## Your goal
Copy the first line of the material below and every later line through the line containing "let flag (holds", without any other output.

## Material to process
/-- FMIN and FMAX return the smaller and the larger lane, the other operand where one is NaN, −0 below +0 (R38, R100); FABS and
FNEG clear and invert the sign, and return the canonical NaN for a NaN (R100). None of them rounds. The floating compares: 0 where a lane
is NaN, the comparison of the numbers where both are finite, so +0 and −0 are equal;
FCMPUN is 1 exactly where a lane is NaN (R101). -/
def Obligations.FloatSelectionsAndCompares : Prop :=
  (∀ (f : Fields) (s : State) (c : Ctx), Issues f s c (dests f).length → c.Plain → etIsFloat f.et = true →
      let x := operands c.e f c.set none
      let w := etWidth f.et
      let select (less : ℚ → ℚ → Prop) (zero : Nat → Nat → Nat) (k r : Nat) : Prop :=
        let a := floatLane f x.a k
        let b := floatLane f x.b k
        (a = .nan → b = .nan → r = nanCode f) ∧ (a = .nan → b ≠ .nan → r = ub f x k) ∧
        (a ≠ .nan → b = .nan → r = ua f x k) ∧
        (∀ p q, a.is p → b.is q → (less p q → r = ua f x k) ∧ (less q p → r = ub f x k)) ∧
        (a.is 0 → b.is 0 → r = zero (ua f x k) (ub f x k))
      FloatLanes (.fmin f) f s c x (select (fun p q => p < q) fun a b => max a b) ∧
      FloatLanes (.fmax f) f s c x (select (fun p q => q < p) fun a b => min a b) ∧
      FloatLanes (.fabs f) f s c x (fun k r =>
        (floatLane f x.a k = .nan → r = nanCode f) ∧ (floatLane f x.a k ≠ .nan → r = ua f x k % 2 ^ (w - 1))) ∧
      FloatLanes (.fneg f) f s c x (fun k r =>
        (floatLane f x.a k = .nan → r = nanCode f) ∧ (floatLane f x.a k ≠ .nan → r = (ua f x k + 2 ^ (w - 1)) % 2 ^ w))) ∧
  (∀ (f : Fields) (s : State) (c : Ctx), Issues f s c (dests f).length → c.Plain → etIsFloat f.et = true →
      let x := operands c.e f c.set none
      let nan (k : Nat) : Prop := floatLane f x.a k = .nan ∨ floatLane f x.b k = .nan
      let flag (holds : ℚ → ℚ → Prop) (k r : Nat) : Prop :=
        (nan k → r = 0) ∧ ∀ p q, (floatLane f x.a k).is p → (floatLane f x.b k).is q → (r = 1 ∧ holds p q ∨ r = 0 ∧ ¬ holds p q)
      FloatFlags (.fcmpeq f) f s c x (flag fun p q => p = q) ∧
      FloatFlags (.fcmplt f) f s c x (flag fun p q => p < q) ∧
      FloatFlags (.fcmple f) f s c x (flag fun p q => p ≤ q) ∧
      FloatFlags (.fcmpun f) f s c x (fun k r => r = 1 ∧ nan k ∨ r = 0 ∧ ¬ nan k))

/-- FRCP, FRSQ, FEXP2, FLOG2 and FTANH complete, with the results that R103 gives the special operands exactly, on both of their
types. -/
def Obligations.ApproximateFunctionsAtSpecialOperands : Prop :=
  ∀ (f : Fields) (s : State) (c : Ctx), Issues f s c (dests f).length → c.Plain → f.et = .bf16 ∨ f.et = .f32 →
    let x := operands c.e f c.set none
    let at' (zero inf : Bool → Nat) (below : Option Nat) (k r : Nat) : Prop :=
      (floatLane f x.a k = .nan → r = nanCode f) ∧ (∀ b, floatLane f x.a k = .zero b → r = zero b) ∧
      (∀ b, floatLane f x.a k = .inf b → r = inf b) ∧
      ∀ v, below = some v → ∀ p < 0, (floatLane f x.a k).is p → r = v
    let nan := nanCode f
    FloatLanes (.frcp f) f s c x (at' (infOf f) (zeroOf f) none) ∧
    FloatLanes (.frsq f) f s c x (at' (infOf f) (fun b => if b then nan else zeroOf f false) (some nan)) ∧
    FloatLanes (.fexp2 f) f s c x (at' (fun _ => oneOf f false) (fun b => if b then zeroOf f false else infOf f false) none) ∧
    FloatLanes (.flog2 f) f s c x (at' (fun _ => infOf f true) (fun b => if b then nan else infOf f false) (some nan)) ∧
    FloatLanes (.ftanh f) f s c x (at' (zeroOf f) (oneOf f) none)

/-- FSUMR and FMAXR combine the lanes by the tree of R50 and put the result in lane 0 (R104); HADX sends the lane sums to DST0
and the lane differences to DST1 (R113); FRESC sends the maximum to DST0 and the factor to DST1, 1.0 where the running maximum
stays (R106); HADS applies the stages of its mask in ascending order (R112). -/
def Obligations.FloatTreesAndButterflies : Prop :=
  ∀ (f : Fields) (s : State) (c : Ctx), Issues f s c (dests f).length → c.Plain →
    let x := operands c.e f c.set none
    let l (k : Nat) : Nat := ua f x k
    let n := etLanes f.et
    let add := faddCode f.et f.rnd f.sat
    let sub (a b : Nat) : Nat := fround f.et f.rnd f.sat ((fdecode f.et a).add (f.rnd == 2) (fdecode f.et b).neg)
    let mx := fminmax f.et true
    let four (g : Nat → Nat → Nat) (o : Nat) : Nat := g (g (l o) (l (o + 1))) (g (l (o + 2)) (l (o + 3)))
    let tree (g : Nat → Nat → Nat) : Nat :=
      if n = 8 then g (four g 0) (four g 4) else g (g (four g 0) (four g 4)) (g (four g 8) (four g 12))
    let only (v : Nat) : List Emit := c.toAll (BitVec.ofNat 256 v)
    (n = 8 ∨ n = 16 → exec (.fsumr f) s = .next (c.issued c.e (only (tree add))) ∧
      exec (.fmaxr f) s = .next (c.issued c.e (only (tree mx)))) ∧
    (etIsFloat f.et = true → ∃ u v, exec (.hadx f) s = .next (c.issued c.e (c.toBoth u v)) ∧ ∀ k < n, laneOn f x k = true →
      FloatOp f x (fun p q => p + q) k (laneU (etWidth f.et) u k) ∧ FloatOp f x (fun p q => p - q) k (laneU (etWidth f.et) v k)) ∧
    (f.et = .f32 → ∃ u v, exec (.fresc f) s = .next (c.issued c.e (c.toBoth u v)) ∧ ∀ k < n, laneOn f x k = true →
      laneU 32 u k = mx (l k) (ub f x k) ∧
      (floatLane f x.a k = .nan ∨ floatLane f x.b k = .nan → laneU 32 v k = nanCode f) ∧
      ∀ p q, (floatLane f x.a k).is p → (floatLane f x.b k).is q → q ≤ p → laneU 32 v k = 0x3F800000) ∧
    ∃ (v : Payload) (st : Nat → Nat → Nat), exec (.hads f) s = .next (c.issued c.e (c.toAll v)) ∧
      (∀ k < n, st 0 k = l k) ∧ (∀ k < n, laneU (etWidth f.et) v k = st 4 k % 2 ^ etWidth f.et) ∧
      ∀ b < 4, ∀ k < n, st (b + 1) k =
        if bitAt f.xmod b = true then
          (if k / 2 ^ b % 2 = 0 then add (st b k) (if k + 2 ^ b < n then st b (k + 2 ^ b) else 0) else sub (st b (k - 2 ^ b)) (st b k))
        else st b k

/-- FCVT, ICVT, FCVTI, QNT and DQNT write the lanes of R107, each rounded once (R108, R111), with the scale of the lane's group
(R110), the codebook of LUT4 (R46) and one step of the generator for each lane written in mode 4 (R44). -/
def Obligations.ConversionLanes : Prop :=
  ∀ (f : Fields) (s : State) (c : Ctx), Issues f s c (dests f).length → c.Plain →
    let x := operands c.e f c.set none
    let w := etWidth f.et
    let src := etOfCode (bitsAt f.mod 0 4)
    let group (j : Nat) : Nat := match (bitsAt f.xmod 4 2).toNat with
      | 0 => 0
      | 1 => j / 16
      | _ => j / 32
    let scale (j : Nat) : XVal :=
      if bitAt f.xmod 3 = true then fdecode .bf16 (laneU 16 x.b (group j)) else e8m0 (laneU 8 x.b (group j))
    let float (xs : Word32) (v : XVal) : Nat := froundX f.et f.rnd f.sat true xs v % 2 ^ w
    let either (xs : Word32) (v : XVal) : Nat := if etIsFloat f.et = true then float xs v else iroundX f.et f.rnd xs v
    let lane (i : Nat) : Nat := laneU (etWidth src) x.a i
    Converts (.fcvt f) f s c (fun _ i xs => float xs (fdecode src (lane i))) ∧
    Converts (.icvt f) f s c (fun _ i xs => float xs (.ofInt (laneInt src x.a i))) ∧
    Converts (.fcvti f) f s c (fun _ i xs => iroundX f.et f.rnd xs (fdecode src (lane i))) ∧
    Converts (.qnt f) f s c (fun j i xs => either xs ((fdecode src (lane i)).div (scale j))) ∧
    Converts (.dqnt f) f s c (fun _ i xs => either xs (XVal.mul
      (if src = .lut4 then fdecode .bf16 (laneU 16 c.e.lat.cbk (lane i))
       else if etIsFloat src = true then fdecode src (lane i) else .ofInt (laneInt src x.a i)) (scale i)))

## Task answer
/-- FMIN and FMAX return the smaller and the larger lane, the other operand where one is NaN, −0 below +0 (R38, R100); FABS and
FNEG clear and invert the sign, and return the canonical NaN for a NaN (R100). None of them rounds. The floating compares: 0 where a lane
is NaN, the comparison of the numbers where both are finite, so +0 and −0 are equal;
FCMPUN is 1 exactly where a lane is NaN (R101). -/
def Obligations.FloatSelectionsAndCompares : Prop :=
  (∀ (f : Fields) (s : State) (c : Ctx), Issues f s c (dests f).length → c.Plain → etIsFloat f.et = true →
      let x := operands c.e f c.set none
      let w := etWidth f.et
      let select (less : ℚ → ℚ → Prop) (zero : Nat → Nat → Nat) (k r : Nat) : Prop :=
        let a := floatLane f x.a k
        let b := floatLane f x.b k
        (a = .nan → b = .nan → r = nanCode f) ∧ (a = .nan → b ≠ .nan → r = ub f x k) ∧
        (a ≠ .nan → b = .nan → r = ua f x k) ∧
        (∀ p q, a.is p → b.is q → (less p q → r = ua f x k) ∧ (less q p → r = ub f x k)) ∧
        (a.is 0 → b.is 0 → r = zero (ua f x k) (ub f x k))
      FloatLanes (.fmin f) f s c x (select (fun p q => p < q) fun a b => max a b) ∧
      FloatLanes (.fmax f) f s c x (select (fun p q => q < p) fun a b => min a b) ∧
      FloatLanes (.fabs f) f s c x (fun k r =>
        (floatLane f x.a k = .nan → r = nanCode f) ∧ (floatLane f x.a k ≠ .nan → r = ua f x k % 2 ^ (w - 1))) ∧
      FloatLanes (.fneg f) f s c x (fun k r =>
        (floatLane f x.a k = .nan → r = nanCode f) ∧ (floatLane f x.a k ≠ .nan → r = (ua f x k + 2 ^ (w - 1)) % 2 ^ w))) ∧
  (∀ (f : Fields) (s : State) (c : Ctx), Issues f s c (dests f).length → c.Plain → etIsFloat f.et = true →
      let x := operands c.e f c.set none
      let nan (k : Nat) : Prop := floatLane f x.a k = .nan ∨ floatLane f x.b k = .nan
      let flag (holds : ℚ → ℚ → Prop) (k r : Nat) : Prop :=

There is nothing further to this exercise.